» **Records shown**:
_ _ _

-- ==== Sys2Proof/Certificates/Slice0/Obligations.lean ====
section
/-! DEFINITION. The statements about the part: its queues and arbiter, every command's effect with what it leaves alone, the
encoding of requests, the scrambler, and what every step keeps. A statement that writes the next state as an update of `s` says
with that what stays as it was. -/

open Sys2Proof Sys2Proof.Machine

/-! ## The part as a whole -/

/-- A step runs the command at the front of the queue on the state whose queue is the rest. With no command waiting a millisecond passes
and nothing else changes: that the part's time is a count of milliseconds, and goes on so, is the model's choice (assumption 2). -/
def Obligations.StepTakesFrontCommandOrTicks : Prop :=
  (∀ (s : State) (c : Instr) (rest : List Instr), s.pending = c :: rest → step s = exec c { s with pending := rest }) ∧
  (∀ s : State, s.pending = [] → step s = .next { s with now := s.now + 1 })

/-- Every command answers a next state, and leaves the commands that wait as they are. That a command whose event cannot come about in
the state answers all the same is the model's choice (assumption 1); so is the queue `pending` itself, and that every command keeps it,
POWER_ON_RESET too (assumptions 4, 7). -/
def Obligations.EveryCommandAnswersAndKeepsPending : Prop :=
  ∀ (c : Instr) (s : State), ∃ t, exec c s = .next t ∧ t.pending = s.pending

/-- After power-on reset, whatever came before: the directory is empty, every group, port, bus, call, context and setting has its reset
value, the highway is LOST, the queue and both lists are empty, and a LINK RESET input that is asserted holds its side. That LISTEN keeps
its level and LINK RESET has the level the command brings is the model's choice (assumption 7); that the time and the serial numbers begin
at 0, no sweep has started and no frame is kept or being sent (`now`, `nextSerial`, `sweepStarted`, `prev`, `out`, `sending`) speaks of
fields of the model's own and is deduced (assumption 27). -/
def Obligations.PowerOnResetValues : Prop :=
  ∀ (ra rb : Bool) (s : State), ∃ t, exec (.powerOnReset ra rb) s = .next t ∧
    (∀ e, t.entry e = none) ∧
    (∀ g, t.group g = { members := [], policy := .all, cadence := 0, stepTime := 10 }) ∧
    (∀ p, t.port p =
      { service := .absent, hook := .on, activity := .idle, binding := none, gainIndex := none, pendingCount := 0,
        range := .fine, loopValue := 0, overRun := 0, leakRun := 0, faultFlag := false, leakageFlag := false, ring := none,
        drive := ⟨false, false⟩, lastDrive := none, lastGain := none, rewrite := false, held := false,
        eventsA := .empty, eventsB := .empty }) ∧
    (∀ k, (t.bus k).sweepNumber = 0 ∧ (t.bus k).sweepStarted = none ∧ (t.bus k).sweep = .waiting ∧
      (t.bus k).direct = none ∧ ∀ m, (t.bus k).modul m = ⟨false, 0⟩) ∧
    t.cadence 0 = ⟨1000, 2000, 255⟩ ∧ t.cadence 1 = ⟨500, 500, 255⟩ ∧ t.cadence 2 = ⟨250, 250, 255⟩ ∧
    t.cadence 3 = ⟨2000, 4000, 10⟩ ∧
    (∀ c, t.call c = ⟨0, none, none⟩) ∧
    (∀ x, t.context x = none) ∧
    t.highway = { state := .lost, count := 0, jumpCount := 0, position := none, high := none, announced := none, missed := 0,
                  prev := none, out := none } ∧
    t.queue = [] ∧ t.lastServed = .b ∧ t.now = 0 ∧ t.nextSerial = 0 ∧
    (∀ x, (t.link x).report = [] ∧ (t.link x).gathered = [] ∧ (t.link x).discarded = false ∧ (t.link x).sending = none ∧
      (t.link x).listen = (s.link x).listen) ∧
    t.linkA.linkReset = ra ∧ t.linkB.linkReset = rb ∧
    t.ready .a = !ra ∧ t.ready .b = !rb ∧
    t.settings = { offt := 1000, ont := 600, rtt := 3000, oct := 8000, leakt := 200, debounce := 3, faultMode := .retest,
                   retestInterval := 500, gainBase := 4000, gainStep := 125, gainTable := Vector.replicate 16 32,
                   sweepPeriod := 5, quietCode := 213, offerDefault := 30 }

/-! ## The request queue and the arbiter (09) -/

/-- R138 to R143: request bytes gather on their link, which ignores them while its LINK RESET is asserted; the byte that brings the count to
16 completes a frame, and the bytes after it come to the state that this leaves. A completed frame is taken exactly when its side's
outstanding count is below 8 and the queue holds fewer than 12 entries; the entry taken is the youngest and waits for the older entries
whose key sets conflict with its own. Otherwise the frame leaves no trace but its side's discarded flag. A side's outstanding count is of
its entries in the queue and its undelivered RESPONSEs, and its READY is asserted exactly when a frame would be taken and its LINK RESET is
not asserted. A key set names the records that R142's table gives its request, by operands in range, and DIRECTORY, PARAMETERS or ALL as the
table says; two key sets conflict when they share a key or either holds ALL. That the command brings bytes, in any number, that no frame is
completed and so none discarded under LINK RESET, and that a group or entry count of 5 to 7 gives no key, is the model's choice (assumptions
10, 11, 30). -/
def Obligations.RequestFrameTakenOrDiscarded : Prop :=
  (∀ (s : State) (x : Side) (bytes : List Byte),
    let l := s.link x
    (l.linkReset = true → exec (.requestFrame x bytes) s = .next s) ∧
    (l.linkReset = false → l.gathered.length + bytes.length < 16 →
      exec (.requestFrame x bytes) s = .next (s.setLink x { l with gathered := l.gathered ++ bytes })) ∧
    ∀ (f : Frame) (more : List Byte), l.linkReset = false → l.gathered.length < 16 →
      l.gathered ++ bytes =
        [f.tag, f.code, f.flags, f.b3, f.b4, f.b5, f.b6, f.b7, f.b8, f.b9, f.b10, f.b11, f.b12, f.b13, f.b14, f.b15] ++ more →
      exec (.requestFrame x bytes) s = exec (.requestFrame x more)
        (if s.queued x + s.undelivered x < 8 ∧ s.queue.length < 12 then
          { (s.setLink x { l with gathered := [] }) with
            queue := s.queue ++ [{ serial := s.nextSerial, side := x, frame := f, keys := keySet f,
                                   waits := (s.queue.filter fun e => conflict e.keys (keySet f)).map (·.serial),
                                   issued := false }]
            nextSerial := s.nextSerial + 1 }
        else s.setLink x { l with gathered := [], discarded := true })) ∧
  (∀ (f : Frame) (key : Key),
    let code := f.code.toNat
    let groups : List Byte := [f.b12, f.b13, f.b14, f.b15].take (f.flags.toNat % 8)
    let entries : List (Byte × Byte) := [(f.b7, f.b8), (f.b9, f.b10), (f.b11, f.b12), (f.b13, f.b14)].take (f.flags.toNat / 4 % 8)
    let offered := f.b3.toNat * 65536 + f.b4.toNat * 256 + f.b5.toNat
    let toGroup := f.flags.toNat / 2 % 2 = 1
    key ∈ keySet f ↔ match key with
      | .entry e =>
        (code ∈ [1, 2, 3, 4, 5, 7, 8, 17] ∧ e.val = f.b3.toNat * 256 + f.b4.toNat) ∨
        (code = 9 ∧ f.flags.toNat / 4 % 8 ≤ 4 ∧ ∃ v ∈ entries, e.val = v.1.toNat * 256 + v.2.toNat) ∨
        (code = 16 ∧ f.flags.toNat % 2 = 0 ∧ e.val = offered / 32768) ∨
        (code = 16 ∧ ¬toGroup ∧ e.val = offered / 64 % 512)
      | .group g =>
        (code = 1 ∧ f.flags.toNat % 8 ≤ 4 ∧ ∃ v ∈ groups, g.val = v.toNat) ∨
        (code ∈ [9, 10] ∧ g.val = f.b3.toNat) ∨ (code = 16 ∧ toGroup ∧ g.val = offered / 64 % 512)
      | .call c => code ∈ [18, 19, 20, 21] ∧ c.val = f.b3.toNat
      | .port p => code ∈ [33, 34, 35, 36, 37] ∧ p.val = f.b3.toNat
      | .bus k => code = 32 ∧ k.val = f.b3.toNat
      | .directory => code ∈ [1, 2, 5, 6]
      | .parameters => code ∈ [48, 49, 50, 51, 52, 53, 54, 55]
      | .all => code ∈ [64, 65]) ∧
  (∀ a b : List Key, conflict a b = true ↔ (∃ key ∈ a, key ∈ b) ∨ .all ∈ a ∨ .all ∈ b) ∧
  (∀ (s : State) (x : Side),
    s.queued x = (s.queue.filter fun q => decide (q.side = x)).length ∧
    s.undelivered x = (((s.link x).report.filterMap fun item => match item with
      | .response r => some r
      | .obj _ => none) : List Response).length ∧
    (s.ready x = true ↔ s.queued x + s.undelivered x < 8 ∧ s.queue.length < 12 ∧ (s.link x).linkReset = false))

_ _ _

» **Work instruction**: Repeat word for word the lines above that run from the line containing "rb) s = .next t ∧" through the line containing "t.cadence 3 = ⟨2000, 4000, 10⟩ ∧", both ends included, and nothing else.

» **Task response**:
  ∀ (ra rb : Bool) (s : State), ∃ t, exec (.powerOnReset ra rb) s = .next t ∧
    (∀ e, t.entry e = none) ∧
    (∀ g, t.group g = { members := [], policy := .all, cadence := 0, stepTime := 10 }) ∧
    (∀ p, t.port p =
      { service := .absent, hook := .on, activity := .idle, binding := none, gainIndex := none, pendingCount := 0,
        range := .fine, loopValue := 0, overRun := 0, leakRun := 0, faultFlag := false, leakageFlag := false, ring := none,
        drive := ⟨false, false⟩, lastDrive := none, lastGain := none, rewrite := false, held := false,
        eventsA := .empty, eventsB := .empty }) ∧
    (∀ k, (t.bus k).sweepNumber = 0 ∧ (t.bus k).sweepStarted = none ∧ (t.bus k).sweep = .waiting ∧
      (t.bus k).direct = none ∧ ∀ m, (t.bus k).modul m = ⟨false, 0⟩) ∧
    t.cadence 0 = ⟨1000, 2000, 255⟩ ∧ t.cadence 1 = ⟨500, 500, 255⟩ ∧ t.cadence 2 = ⟨250, 250, 255⟩ ∧
    t.cadence 3 = ⟨2000, 4000, 10⟩ ∧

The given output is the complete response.